The key generation and management process is important. The encryption keys should be strong, complex passwords that are stored securely. The recovery keys allow access to the encrypted data if the main password is forgotten. Follow best practices for password security when managing encryption keys.
Encrypting Specific Folders
Instead of encrypting the entire drive, you can choose to encrypt only certain folders or files on the external drive. This allows you to protect sensitive data while keeping other folders accessible.
On Windows 10 and later, you can enable Advanced Encryption Standard (AES) encryption on specific folders. Right click on the folder, select Properties, click Advanced and check the box for “Encrypt contents to secure data.” This will prompt you to create an encryption key that is required to access the folder. Only the folder contents will be encrypted, not the folder name itself. Refer to this SuperUser guide for details.
On Mac OS, you can create an encrypted disk image that mounts as a separate drive. Then just copy the sensitive folders or files into the encrypted disk image. Instructions can be found here on Apple’s support site. This allows file-level encryption without encrypting the entire external drive.
Third party encryption tools like Veracrypt also give you the option to selectively encrypt folders on an external drive while keeping other data untouched.
Accessing an Encrypted Drive
To access files and data on an encrypted external drive, the user needs to provide the correct password or decryption key. Encryption keys are usually stored in a key file or certificate that must be accessible to unlock the drive.

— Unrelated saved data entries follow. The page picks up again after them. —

-- ==== Sys2Proof/Laws/PerInstr.lean ====
section
/-! SUPPORT. Per instruction: the word of an instruction whose fields fit their bits fits in 32 bits (R93, R95); an event has the word 0. -/

namespace Sys2Proof
namespace Laws
namespace Field

set_option Elab.async false

/-- The word of an instruction whose fields fit is a 32-bit word. -/
def Statement (i : Instr) : Prop := i.fits = true → encode i < 2 ^ 32
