theorem State.retryDone_keeps (s : State) : s.Keeps s.retryDone := by
  unfold State.retryDone
  dsimp only
  split
  · exact .rfl
  split
  · exact .after (State.homeWrite_mild _ _ _ _ _).keeps (.inert rfl)
  · exact .ite .rfl (.after (State.parkDone_keeps _ _ _ _ _ _) (.inert rfl))

theorem State.sendChain_keeps (s : State) (c : Copy) (k : Nat) : s.Keeps (s.sendChain c k) :=
  .ite .rfl (.inert rfl)

theorem State.setCr_keeps (s : State) (t : TeamId) (n : Nat) (c : ConvReg) : s.Keeps (s.setCr t n c) :=
  .team fun _ h => h

theorem State.setIsland_keeps (s : State) (x : Island) : s.Keeps (s.setIsland x) :=
  .inert rfl

theorem State.setSlice_keeps (s : State) (t : TeamId) (sl : Slice) : s.Keeps (s.setSlice t sl) :=
  .team fun _ h => h

theorem State.setTdi_keeps (s : State) (x : Tdi) : s.Keeps (s.setTdi x) :=
  .inert rfl

theorem State.setWaiting_keeps (s : State) (t : ThreadId) (st : TState) : s.Keeps (s.setWaiting t st) :=
  .inert rfl

theorem State.setWire_keeps (s : State) (w : Wire) : s.Keeps (s.setWire w) :=
  .inert rfl

theorem State.settleAnchor_keeps (s : State) (b : ReBatch) (core : Nat) : s.Keeps (s.settleAnchor b core) :=
  .inert rfl

theorem State.settleLines_keeps (s : State) (c : Copy) (r : Receiver) (x : Chunk) : s.Keeps (s.settleLines c r x) := by
  unfold State.settleLines
  dsimp only
  exact .foldl fun s _ => s.lowerLine_keeps _ _

theorem State.settleRestores_keeps (s : State) : s.Keeps s.settleRestores :=
  .inert rfl

theorem State.sliceDeliver_keeps (s : State) (tm : Team) (r : SliceRead) (q : SliceReq) (v : Nat) (mark : Bool) :
    s.Keeps (s.sliceDeliver tm r q v mark) :=
  .team fun _ h => h

theorem State.startSaving_keeps (s : State) (ctx : Nat) : s.Keeps (s.startSaving ctx) :=
  .ite (.inert rfl) .rfl

theorem State.startSend_keeps (s : State) (h : Dword) (payload : List (BitVec 512)) (owner : NetOwner) (sector : Option Nat) :
    s.Keeps (s.startSend h payload owner sector) := by
  unfold State.startSend
  dsimp only
  split <;> split <;> exact .inert rfl

theorem State.stopSlice_keeps (s : State) (team : TeamId) (cls : Nat) (word : Word) (addr : Nat) : s.Keeps (s.stopSlice team cls word addr) := by
  unfold State.stopSlice
  dsimp only
  split
  · exact .rfl
  split
  · exact .rfl
  · exact .after (State.postRecord_mild _ _ _).keeps (.team fun _ h => h)

theorem State.storeFrames_keeps (s : State) (j : IslandJob) (o : Op) (words : List Nat) : s.Keeps (s.storeFrames j o words) := by
  unfold State.storeFrames
  dsimp only
  exact .foldl fun _ _ => .inert rfl

theorem State.storeImage_keeps (s : State) (tm : Team) (e : EngineEntry) : s.Keeps (s.storeImage tm e) := by
  unfold State.storeImage
  dsimp only
  exact .foldl fun s _ => .ite .rfl (s.scratchWrite_mild _ _ _ _ _).keeps

theorem State.sweep_keeps (s : State) (ctx lo n : Nat) : s.Keeps (s.sweep ctx lo n) :=
  .inert rfl

theorem State.sweepL1_keeps (s : State) : s.Keeps s.sweepL1 :=
  .after (State.invalidateClean_keeps _ _) (s.writeBack_mild _).keeps

theorem State.takeBuffer_keeps (s : State) (c : Copy) : s.Keeps (s.takeBuffer c) :=
  .ite (.inert rfl) (.ite (.inert rfl) (.inert rfl))

theorem State.takeIsland_keeps (s : State) (x : Island) (ctx : Nat) : s.Keeps (s.takeIsland x ctx) :=
  s.setIsland_keeps _

theorem State.takeMisses_keeps (s : State) (cluster : Nat) : s.Keeps (s.takeMisses cluster) :=
  .inert rfl

theorem State.testDep_keeps (s : State) (g : Grid) : s.Keeps (s.testDep g) := by
  unfold State.testDep
  dsimp only
  refine .ite ?_ ?_
  · exact .rfl
  refine .ite ?_ ?_
  · exact .grid fun _ => rfl
  split
  · exact (s.postRecord_mild _ _).keeps
  · exact .ite (s.postRecord_mild _ _).keeps (.grid fun _ => rfl)

theorem State.testDeps_keeps (s : State) (die : Nat) : s.Keeps (s.testDeps die) := by
  unfold State.testDeps
  exact .foldl fun s _ => s.testDep_keeps _

theorem State.tick_keeps (s : State) (die : Nat) : s.Keeps (s.tick die) :=
  .inert rfl

theorem State.touchWalk_keeps (s : State) (ctx va : Nat) : s.Keeps (s.touchWalk ctx va) := by
  unfold State.touchWalk
  split
  · exact .rfl
  · exact .ite .rfl (.foldl (fun s _ => (s.sliceTouch_mild _ _ _).keeps))

theorem State.turnLoad_keeps (s : State) (core : Nat) (o : Op) : s.Keeps (s.turnLoad core o) := by
  unfold State.turnLoad
  split
  · split
    · exact .ite (.ite .rfl (s.bindLoad_mild _ _ _).keeps) .rfl
    · exact .rfl
  · exact .rfl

On Windows machines, BitLocker-encrypted drives will prompt for a password or smart card upon connecting the drive. On Macs, FileVault full disk encryption requires the user’s account password to mount the encrypted volume and access files. For software encryption tools like VeraCrypt, the user must provide the correct password to mount the encrypted volume.
Proper key management is crucial when using drive encryption. If the encryption key is forgotten or lost, the data will remain inaccessible. Some solutions like BitLocker allow resetting or recovering the key 1, but without the original key the decryption process can be very difficult or impossible. Organizations and users should have strict backup procedures for encryption keys to prevent permanent data loss.
Besides entering a password or decryption key, accessing an encrypted drive works like using any other storage device. Once unlocked, the encrypted drive mounts and operates normally allowing seamless access to protected files.
Drawbacks of Drive Encryption
There are some disadvantages to using full drive encryption:
Performance Overhead – Encrypting and decrypting data on the fly can cause a performance hit, especially on older hardware. The encryption/decryption process uses additional CPU resources which can lead to slower read/write speeds.1 Solid state drives and newer CPUs generally have dedicated encryption instructions to minimize the performance impact.
Key Management Complexity – Protecting, backing up, and managing encryption keys adds complexity, especially in enterprise environments. If the keys are lost, the data becomes inaccessible. Policies need to be implemented to secure keys while also allowing access for authorized users.2
Recovery Challenges – If something goes wrong with the bootloader or keys, it can be difficult to recover data from an encrypted drive. Specialized recovery software may be required. Encrypted drives also pose challenges for data recovery services if there is a hardware failure.